Supervisor: Dr Cassandra Dittman

Project: The primary focus of the summer research project will be on a study evaluating the role of the parent-adolescent relationship in the development of adolescent mental health problems (i.e.: anxiety and conduct disorders). This will be conducted through multi-method assessment, involving observational assessment of parent-adolescent relationships and questionnaire measures. The study will also evaluate the effectiveness of a brief parenting intervention for promoting supportive parenting and improved parent-adolescent relationships and how this may impact adolescent behaviour and functioning. Participants will be adolescents aged 11 to 17 years and their parents. The summer scholar will also be involved in supporting other research projects relating to the parenting of adolescents.

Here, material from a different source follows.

-- ==== Sys2Proof/Machine/Dispatch.lean ====
section
/-! DEFINITION. The machine's instructions and events, one arm each. -/
namespace Sys2Proof.Machine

The summer scholar will develop knowledge and skills in quantitative research about parenting, including: literature reviews; data collection and engaging and tracking participants; coding of observational data (appropriate training and a detailed coding manual will be provided as a guide); data entry, cleaning and preparation; and descriptive data analysis. The role is suitable for a third-year or Honours student with knowledge or interest in research on parenting or clinical psychology, knowledge of quantitative research methodology and data analysis skills and familiarity with SPSS (i.e.: through completion of PSYC3010). Please feel free to contact me before applying if you wish to clarify my expectations of the summer scholar's role in the project.

Duration: Three days per week for 8 weeks (negotiable) over 2 blocks: mid-November to mid-December, then mid-January to mid-February.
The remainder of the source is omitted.